Auto Transformer Connection

AUTO TRANSFORMER CONNECTION

(7) AUTO TRANSFORMER CONNECTION:

An Ordinary Transformer consists of two windings called primary winding and secondary winding. These two windings are magnetically coupled and electrically isolated. But the transformer in which a part of windings is common to both primary and secondary is called Auto Transformer. * In Auto Transformer two windings are not only magnetically coupled but also electrically coupled. The input to the transformer is constant but the output can be varied by varying the tapings. * The autotransformer is both the most simple and the most fascinating of the connections involving two windings. It is used quite extensively in bulk power transmission systems because of its ability to multiply the effective KVA capacity of a transformer. Autotransformers are also used on radial distribution feeder circuits as voltage regulators. The connection is shown in Figure
The primary and secondary windings of a two winding transformer have induced emf in them due to a common mutual flux and hence are in phase. The currents drawn by these two windings are out of phase by 180◦. This prompted the use of a part of the primary as secondary. This is equivalent to common the secondary turns into primary turns. * The common section need to have a cross sectional area of the conductor to carry (I2−I1) ampere. * Total number of turns between A and C are T1. At point B a connection is taken. Section AB has T2 turns. As the volts per turn, which is proportional to the flux in the machine, is the same for the whole winding, V1 : V2 = T1 : T2 * When the secondary winding delivers a load current of I2 Ampere the demagnetizing ampere turns is I2T2. This will be countered by a current I1 flowing from the source through the T1 turns such that, I1T1 = I2T2 * A current of I1 ampere flows through the winding between B and C. The current in the winding between A and B is (I2 − I1) ampere. The cross section of the wire to be selected for AB is proportional to this current assuming a constant current density for the whole winding. Thus some amount of material saving can be achieved compared to a two winding transformer. The magnetic circuit is assumed to be identical and hence there is no saving in the same. To quantify the saving the total quantity of copper used in an auto transformer is expressed as a fraction of that used in a two winding transformer As * copper in auto transformer / copper in two winding transformer =((T1 − T2)I1 + T2(I2 − I1))/T1I1 + T2I2 * copper in auto transformer / copper in two winding transformer = 1 –(2T2I1 / (T1I1 + T2I2)) * But T1I1 = T2I2 so * The Ratio = 1 –(2T2I1 / 2T1I1) = 1 –(T2/T1) * This means that an auto transformer requires the use of lesser quantity of copper given by the ratio of turns. This ratio therefore the savings in copper. * As the space for the second winding need not be there, the window space can be less for an auto transformer, giving some saving in the lamination weight also. The larger the ratio of the voltages, smaller is the savings. As T2 approaches T1 the savings become significant. Thus auto transformers become ideal choice for close ratio transformations.
The auto transformer shown in Figure is connected as a boosting auto transformer because the series winding boosts the output voltage. Care must be exercised when discussing ‘‘primary’’ and ‘‘secondary’’ voltages in relationship to windings in an auto transformer.
In two-winding transformers, the primary voltage is associated with the primary winding, the secondary voltage is associated with the secondary winding, and the primary voltage is normally considered to be greater than the secondary voltage. In the case of a boosting autotransformer, however, the primary (or high) voltage is associated with the series winding, and the secondary (or low) voltage is associated with the common winding; but the voltage across the common winding is higher than across the series winding.

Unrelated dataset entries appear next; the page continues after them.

/-- R367, R368, R459: what one append does to the journal's tail and its registers. -/
def Obligations.JournalAppends : Prop :=
  ∀ (s : State) (type : Nat) (payload : List Byte) (actor host : Nat), s.Sound →
    (let t := jnlAppend s type payload actor host
     let r : JRec := {
       seq := s.reg ING.JNL_SEQ, type := type, epoch := s.reg COL.SW_EPOCH, frame := s.frame, actor := actor, host := host,
       payload := payload }
     (jnlRoom s = true → t.jnl = { s.jnl with tail := s.jnl.tail ++ [r] } ∧
       t.reg ING.JNL_SEQ = (s.reg ING.JNL_SEQ + 1) % 2 ^ 64 ∧ t.reg ING.JNL_TAIL = ((s.jnl.tail.length + 4) / 4) % 2 ^ 32) ∧
     (jnlRoom s = false → jnlInSram s = true → t = s.bump ING.JNL_DISCARDED) ∧
     (jnlRoom s = false → jnlInSram s = false → t.jnl = { s.jnl with waiting := s.jnl.waiting ++ [{ r with seq := 0 }] } ∧
       t.flag ING.JNL_STATE_TAIL_FULL = true) ∧
     ({ t with jnl := s.jnl, regs := s.regs } : State) = s)

/-- R35, R47, R49: exact values are not moved by rounding, whatever the mode. -/
def Obligations.SmallFormatsRoundTrip : Prop :=
  ∀ f ∈ [Fmt.e5m2, .e4m3, .e3m4, .e2m1], ∀ x < 2 ^ f.width, (decodeFloat f x).isFin = true → ∀ m : Rnd,
    (∀ r, m = .sr r → r < 2 ^ 32) → (convFloat f m (decodeFloat f x)).1 = x ∧
    (convFloat f m (decodeFloat f x)).2.sat = 0
end

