-- ==== Sys2Proof/Laws/Exec.lean ====
section
/-!
SUPPORT. Laws/Exec.lean: one lemma per arm of the dispatch: which meaning a command has.
-/
namespace Sys2Proof.Machine

open Sys2Proof
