theorem writeChunks_kp (s : State) (p : Place) (z0 : List (Nat × Nat)) (z1 : List Byte)
    (h0 : Kp kb s) : Kp kb (writeChunks s p z0 z1) := by
  fun_induction writeChunks s p z0 z1 <;> grind (splits := 14) (gen := 60) (ematch := 60) [Option.map_eq_some_iff, Option.bind_eq_some_iff, ← Kp.upd2, ← OKp.next, ← MKp.some, ← Kp.getD, ← Kp.foldl, ← Kp.foldl1, ← Kp.foldl2, ← Kp.foldl3, ← writeBytes_wf, ← wf_filter, wf_nil, ← poke_kp]

theorem writeRegion_kp (s : State) (r : Region) (p : Place) (off : Nat) (bs : List Byte)
    (h0 : Kp kb s) : Kp kb (writeRegion s r p off bs) := by
  unfold writeRegion; grind (splits := 14) (gen := 60) (ematch := 60) [Option.map_eq_some_iff, Option.bind_eq_some_iff, ← Kp.upd2, ← OKp.next, ← MKp.some, ← Kp.getD, ← Kp.foldl, ← Kp.foldl1, ← Kp.foldl2, ← Kp.foldl3, ← writeBytes_wf, ← wf_filter, wf_nil, ← writeChunks_kp]

theorem readTile_kp (s : State) (p : Place) (t : Nat)
    (h0 : Kp kb s) : Kp kb (readTile s p t).2.2.2 := by
  unfold readTile; grind (splits := 14) (gen := 60) (ematch := 60) [Option.map_eq_some_iff, Option.bind_eq_some_iff, ← Kp.upd2, ← OKp.next, ← MKp.some, ← Kp.getD, ← Kp.foldl, ← Kp.foldl1, ← Kp.foldl2, ← Kp.foldl3, ← writeBytes_wf, ← wf_filter, wf_nil, ← State.bump_kp, ← raise_kp, ← readChunk_kp]

theorem writeSide_kp (s : State) (t : Nat) (side : List Byte)
    (h0 : Kp kb s) : Kp kb (writeSide s t side) := by
  unfold writeSide; grind (splits := 14) (gen := 60) (ematch := 60) [Option.map_eq_some_iff, Option.bind_eq_some_iff, ← Kp.upd2, ← OKp.next, ← MKp.some, ← Kp.getD, ← Kp.foldl, ← Kp.foldl1, ← Kp.foldl2, ← Kp.foldl3, ← writeBytes_wf, ← wf_filter, wf_nil, ← State.disarm_kp]

theorem writeTile_kp (s : State) (p : Place) (t : Nat) (payload : List Byte) (side : List Byte)
    (h0 : Kp kb s) : Kp kb (writeTile s p t payload side) := by
  unfold writeTile; grind (splits := 14) (gen := 60) (ematch := 60) [Option.map_eq_some_iff, Option.bind_eq_some_iff, ← Kp.upd2, ← OKp.next, ← MKp.some, ← Kp.getD, ← Kp.foldl, ← Kp.foldl1, ← Kp.foldl2, ← Kp.foldl3, ← writeBytes_wf, ← wf_filter, wf_nil, ← hbmWrite_kp, ← poke_kp, ← tunWrite_kp, ← writeSide_kp]

/-! ## Machine/IssueChecks.lean -/

theorem modPairs_kp (s : State) (c : Nat) (f : List Pair → List Pair)
    (h0 : Kp kb s) : Kp kb (modPairs s c f) := by
  unfold modPairs; grind (splits := 14) (gen := 60) (ematch := 60) [Option.map_eq_some_iff, Option.bind_eq_some_iff, ← Kp.upd2, ← OKp.next, ← MKp.some, ← Kp.getD, ← Kp.foldl, ← Kp.foldl1, ← Kp.foldl2, ← Kp.foldl3, ← writeBytes_wf, ← wf_filter, wf_nil, ← State.modCore_kp]
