-- ==== Sys2Proof/Laws/Keep10.lean ====
section
/-!
SUPPORT. Laws/Keep10.lean: each function of Machine/Frames, Steward
that answers a state keeps the queue, the fuses and the canonical form.
-/
namespace Sys2Proof.Machine

open Sys2Proof

variable {kb : State}

/-! ## Machine/Frames.lean -/

theorem settled_kp (s : State) (o : Host.Outcome State Fault Refusal)
    (h0 : Kp kb s) (h1 : OKp kb o) : Kp kb (settled s o) := by
  obtain ⟨t, rfl, h⟩ := h1; exact h

theorem eachCore_kp (s : State) (f : State → Nat → State)
    (h0 : Kp kb s) (h1 : ∀ y0 y1, Kp kb y0 → Kp kb (f y0 y1)) : Kp kb (eachCore s f) := by
  unfold eachCore; grind (splits := 14) (gen := 60) (ematch := 60) [Option.map_eq_some_iff, Option.bind_eq_some_iff, ← Kp.upd2, ← OKp.next, ← MKp.some, ← Kp.getD, ← Kp.foldl, ← Kp.foldl1, ← Kp.foldl2, ← Kp.foldl3, ← writeBytes_wf, ← wf_filter, wf_nil]

theorem checkCore_kp (s : State) (c : Nat)
    (h0 : Kp kb s) : Kp kb (checkCore s c) := by
  unfold checkCore; grind (splits := 14) (gen := 60) (ematch := 60) [Option.map_eq_some_iff, Option.bind_eq_some_iff, ← Kp.upd2, ← OKp.next, ← MKp.some, ← Kp.getD, ← Kp.foldl, ← Kp.foldl1, ← Kp.foldl2, ← Kp.foldl3, ← writeBytes_wf, ← wf_filter, wf_nil, ← State.bump_kp, ← State.disarm_kp, ← State.setFld_kp, ← State.setReg_kp, ← raise_kp, ← spendToken_kp]

theorem frameChecks_kp (s : State) (t : Nat)
    (h0 : Kp kb s) : Kp kb (frameChecks s t) := by
  unfold frameChecks; grind (splits := 14) (gen := 60) (ematch := 60) [Option.map_eq_some_iff, Option.bind_eq_some_iff, ← Kp.upd2, ← OKp.next, ← MKp.some, ← Kp.getD, ← Kp.foldl, ← Kp.foldl1, ← Kp.foldl2, ← Kp.foldl3, ← writeBytes_wf, ← wf_filter, wf_nil, ← State.upTo_kp, ← checkCore_kp, ← eachCore_kp, ← modPwr_kp]

theorem execFrameCheck_kp (s : State)
    (h0 : Kp kb s) : OKp kb (execFrameCheck s) := by
  unfold execFrameCheck; grind (splits := 14) (gen := 60) (ematch := 60) [Option.map_eq_some_iff, Option.bind_eq_some_iff, ← Kp.upd2, ← OKp.next, ← MKp.some, ← Kp.getD, ← Kp.foldl, ← Kp.foldl1, ← Kp.foldl2, ← Kp.foldl3, ← writeBytes_wf, ← wf_filter, wf_nil, ← frameChecks_kp]

theorem periodChange_kp (s : State)
    (h0 : Kp kb s) : Kp kb (periodChange s) := by
  unfold periodChange; exact Kp.ite (State.setReg_kp _ _ _ _ h0) h0

theorem execPeriodChange_kp (s : State)
    (h0 : Kp kb s) : OKp kb (execPeriodChange s) := by
  unfold execPeriodChange; grind (splits := 14) (gen := 60) (ematch := 60) [Option.map_eq_some_iff, Option.bind_eq_some_iff, ← Kp.upd2, ← OKp.next, ← MKp.some, ← Kp.getD, ← Kp.foldl, ← Kp.foldl1, ← Kp.foldl2, ← Kp.foldl3, ← writeBytes_wf, ← wf_filter, wf_nil, ← periodChange_kp]
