-- ==== Sys2Proof/Laws/State.lean ====
section
/-!
SUPPORT. Laws/State.lean: for each update of the state that the meanings share, one lemma per field: what it changes and that it
leaves every other field as it was. No later proof unfolds an update.
-/
namespace Sys2Proof.Machine

open Sys2Proof

section

set_option Elab.async false

/-! ### `State.setReg` -/

@[simp] theorem State.setReg_pending (s : State) (r : Reg) (v inst i : Nat) : (s.setReg r v inst i).pending = s.pending := rfl
@[simp] theorem State.setReg_ck (s : State) (r : Reg) (v inst i : Nat) : (s.setReg r v inst i).ck = s.ck := rfl
@[simp] theorem State.setReg_frameCk (s : State) (r : Reg) (v inst i : Nat) : (s.setReg r v inst i).frameCk = s.frameCk := rfl
@[simp] theorem State.setReg_trim (s : State) (r : Reg) (v inst i : Nat) : (s.setReg r v inst i).trim = s.trim := rfl
@[simp] theorem State.setReg_fuses (s : State) (r : Reg) (v inst i : Nat) : (s.setReg r v inst i).fuses = s.fuses := rfl
@[simp] theorem State.setReg_hiLatch (s : State) (r : Reg) (v inst i : Nat) : (s.setReg r v inst i).hiLatch = s.hiLatch := rfl
@[simp] theorem State.setReg_freeCtr (s : State) (r : Reg) (v inst i : Nat) : (s.setReg r v inst i).freeCtr = s.freeCtr := rfl
@[simp] theorem State.setReg_cores (s : State) (r : Reg) (v inst i : Nat) : (s.setReg r v inst i).cores = s.cores := rfl
@[simp] theorem State.setReg_tun (s : State) (r : Reg) (v inst i : Nat) : (s.setReg r v inst i).tun = s.tun := rfl
@[simp] theorem State.setReg_hbm (s : State) (r : Reg) (v inst i : Nat) : (s.setReg r v inst i).hbm = s.hbm := rfl
@[simp] theorem State.setReg_acc (s : State) (r : Reg) (v inst i : Nat) : (s.setReg r v inst i).acc = s.acc := rfl
@[simp] theorem State.setReg_ing (s : State) (r : Reg) (v inst i : Nat) : (s.setReg r v inst i).ing = s.ing := rfl
@[simp] theorem State.setReg_col (s : State) (r : Reg) (v inst i : Nat) : (s.setReg r v inst i).col = s.col := rfl
@[simp] theorem State.setReg_sweep (s : State) (r : Reg) (v inst i : Nat) : (s.setReg r v inst i).sweep = s.sweep := rfl
@[simp] theorem State.setReg_jnl (s : State) (r : Reg) (v inst i : Nat) : (s.setReg r v inst i).jnl = s.jnl := rfl
@[simp] theorem State.setReg_riser (s : State) (r : Reg) (v inst i : Nat) : (s.setReg r v inst i).riser = s.riser := rfl
@[simp] theorem State.setReg_life (s : State) (r : Reg) (v inst i : Nat) : (s.setReg r v inst i).life = s.life := rfl
@[simp] theorem State.setReg_lifeImg (s : State) (r : Reg) (v inst i : Nat) : (s.setReg r v inst i).lifeImg = s.lifeImg := rfl
@[simp] theorem State.setReg_lifeCk (s : State) (r : Reg) (v inst i : Nat) : (s.setReg r v inst i).lifeCk = s.lifeCk := rfl
@[simp] theorem State.setReg_hotCk (s : State) (r : Reg) (v inst i : Nat) : (s.setReg r v inst i).hotCk = s.hotCk := rfl
@[simp] theorem State.setReg_cal (s : State) (r : Reg) (v inst i : Nat) : (s.setReg r v inst i).cal = s.cal := rfl
@[simp] theorem State.setReg_ext (s : State) (r : Reg) (v inst i : Nat) : (s.setReg r v inst i).ext = s.ext := rfl
@[simp] theorem State.setReg_stag (s : State) (r : Reg) (v inst i : Nat) : (s.setReg r v inst i).stag = s.stag := rfl
@[simp] theorem State.setReg_remote (s : State) (r : Reg) (v inst i : Nat) : (s.setReg r v inst i).remote = s.remote := rfl
@[simp] theorem State.setReg_idleFrame (s : State) (r : Reg) (v inst i : Nat) : (s.setReg r v inst i).idleFrame = s.idleFrame := rfl
@[simp] theorem State.setReg_firstCk (s : State) (r : Reg) (v inst i : Nat) : (s.setReg r v inst i).firstCk = s.firstCk := rfl
@[simp] theorem State.setReg_strobes (s : State) (r : Reg) (v inst i : Nat) : (s.setReg r v inst i).strobes = s.strobes := rfl
@[simp] theorem State.setReg_inbox (s : State) (r : Reg) (v inst i : Nat) : (s.setReg r v inst i).inbox = s.inbox := rfl
@[simp] theorem State.setReg_transit (s : State) (r : Reg) (v inst i : Nat) : (s.setReg r v inst i).transit = s.transit := rfl
@[simp] theorem State.setReg_ports (s : State) (r : Reg) (v inst i : Nat) : (s.setReg r v inst i).ports = s.ports := rfl
@[simp] theorem State.setReg_pkNo (s : State) (r : Reg) (v inst i : Nat) : (s.setReg r v inst i).pkNo = s.pkNo := rfl
@[simp] theorem State.setReg_tc0 (s : State) (r : Reg) (v inst i : Nat) : (s.setReg r v inst i).tc0 = s.tc0 := rfl
@[simp] theorem State.setReg_unreach (s : State) (r : Reg) (v inst i : Nat) : (s.setReg r v inst i).unreach = s.unreach := rfl
@[simp] theorem State.setReg_stwRsp (s : State) (r : Reg) (v inst i : Nat) : (s.setReg r v inst i).stwRsp = s.stwRsp := rfl
@[simp] theorem State.setReg_noted (s : State) (r : Reg) (v inst i : Nat) : (s.setReg r v inst i).noted = s.noted := rfl
@[simp] theorem State.setReg_pwr (s : State) (r : Reg) (v inst i : Nat) : (s.setReg r v inst i).pwr = s.pwr := rfl
@[simp] theorem State.setReg_tru (s : State) (r : Reg) (v inst i : Nat) : (s.setReg r v inst i).tru = s.tru := rfl
@[simp] theorem State.setReg_lops (s : State) (r : Reg) (v inst i : Nat) : (s.setReg r v inst i).lops = s.lops := rfl
@[simp] theorem State.setReg_svc (s : State) (r : Reg) (v inst i : Nat) : (s.setReg r v inst i).svc = s.svc := rfl
@[simp] theorem State.setReg_core (s : State) (r : Reg) (v inst i : Nat) (c : Nat) : (s.setReg r v inst i).core c = s.core c := rfl
@[simp] theorem State.setReg_link (s : State) (r : Reg) (v inst i : Nat) (q : Nat) : (s.setReg r v inst i).link q = s.link q := rfl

LIMITATION OF THE AUTOTRANSFORMER

One of the limitations of the autotransformer connection is that not all types of three-phase connections are possible. For example, the ∆-Y and Y- ∆ connections are not possible using the autotransformer. The Y-Y connection must share a common neutral between the high-voltage and low-voltage windings, so the neutrals of the circuits connected to these windings cannot be isolated. * A ∆- ∆ autotransformer connection is theoretically possible; however, this will create a peculiar phase shift. The phase shift is a function of the ratio of the primary to secondary voltages and it can be calculated from the vector diagram. This phase shift cannot be changed or eliminated and for this reason, autotransformers are very s…